Netherlands
- Nickname: Oranje (Orange)
- Association: Netherlands Ice Hockey Association
- General manager: Robin de Vroede
- Head coach: Doug Mason
- Assistants: Michael Nason
- Captain: Danny Stempher
- Most games: Ron Berteling (213)
- Top scorer: Jack de Heer (114)
- Most points: Jack de Heer (210)
- IIHF code: NED

Ranking
- Current IIHF: 28 (3 June 2026)
- Highest IIHF: 23 (2004–06)
- Lowest IIHF: 29 (2022–24)

First international
- Belgium 4–0 Netherlands (Amsterdam, Netherlands; 5 January 1935)

Biggest win
- Netherlands 23–1 Thailand (Tilburg, Netherlands; 16 December 2023)

Biggest defeat
- Denmark 23–1 Netherlands (Odense, Denmark; 1 September 2001)

Olympics
- Appearances: 1 (first in 1980)

IIHF World Championships
- Appearances: 55 (first in 1935)
- Best result: 7th (1953)

International record (W–L–T)
- 259–413–58

= Netherlands men's national ice hockey team =

The Netherlands men's national ice hockey team is the national men's ice hockey of the Netherlands.

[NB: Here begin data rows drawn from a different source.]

-- ==== Sys2Proof/Machine/Translate.lean ====
section
/-! DEFINITION. Address translation, the race check and single accesses (spec/17_translation.md R262 to R273,
spec/18_memory_model.md R286 to R290), for every requester. -/

namespace Sys2Proof.Machine

/-! ## Who asks -/

/-- A requester: how it is named in a fault record (R268), its graph, context and die, the agent whose reads it makes, the
physical region its accesses are charged to (none: they neither check nor set stamps; 255: no region, R287), its
micro-TLB, whether a race is a precise trap of it (R290), whether the access counts (R273), and what happens before it (R279). -/
structure Rq where
  req : Req
  graph : Nat
  ctx : Nat
  die : Nat
  kind : Nat
  slot : Nat
  agent : Agent
  charge : Option Nat
  utlb : Option UKey
  prec : Bool
  counts : Bool
  hb : List Dep
  deriving DecidableEq, Repr

/-- An element's own accesses; atomics are KIND 1 and are charged to no region. -/
def elemRq (s : State) (e : ERef) (slot kind : Nat) : Rq :=
  let i := s.inst e.inst
  ⟨.element e, i.graph, i.ctx, s.dieOf e.inst e.reg, kind, slot, s.agentOf e,
    if kind = 1 then none else some (s.physReg e.inst e.reg), some (.elem e), true, true,
    (s.elem e).hb⟩

/-- The sequencer's reads and writes for a contraction issued in region r (R287, R132). -/
def seqRq (s : State) (r : RRef) (seq slot : Nat) : Rq :=
  let i := s.inst r.inst
  ⟨.sequencer r seq, i.graph, i.ctx, s.dieOf r.inst r.reg, 4, slot, s.engineAgent r,
    some (s.physReg r.inst r.reg), none, false, true, []⟩

/-- One product's accesses: they wait for themselves alone (R130). They are those of the sequencer that runs it, of region `own` where its
group has migrated (R131, R276). -/
def prodRq (s : State) (r : RRef) (seq k slot own : Nat) : Rq :=
  { seqRq s r seq slot with req := .product r seq k, agent := s.engineAgent ⟨r.inst, own⟩ }

/-- The sequencer's writes of BUSY, STOP and OPH in a C directory header, charged to no region (R132, R287). -/
def headerRq (s : State) (r : RRef) (seq slot : Nat) : Rq := { seqRq s r seq slot with req := .header r seq, charge := none }

/-- Operations of an element that are still to be performed where they are served: tile-table and engine requests. -/
def Elem.outstanding (x : Elem) : List Nat := x.outst ++ (x.rets.filter (fun r => r.val.isNone)).map Ret.id

/-- An element's requests that are not performed, as operations that come before an access of its scope (R180, R279). -/
def ownRequests (s : State) (e : ERef) : List Dep := (s.elem e).outstanding.map (Dep.request e)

The Netherlands are currently ranked 24th in the IIHF World Ranking and compete in IIHF World Championship Division II.

==History==
The Netherlands competed in the 1980 Olympic ice hockey competition. They then competed in Pool A of the 1981 World Ice Hockey Championships.

In the 1980 Winter Olympics, The Netherlands, competed in the Red division group, and had a record of 1–3–1. They lost to Canada (10–1), they lost to the Soviet Union (17–4), they tied Japan (3–3), they beat Poland (5–3), and they lost to Finland (10–3).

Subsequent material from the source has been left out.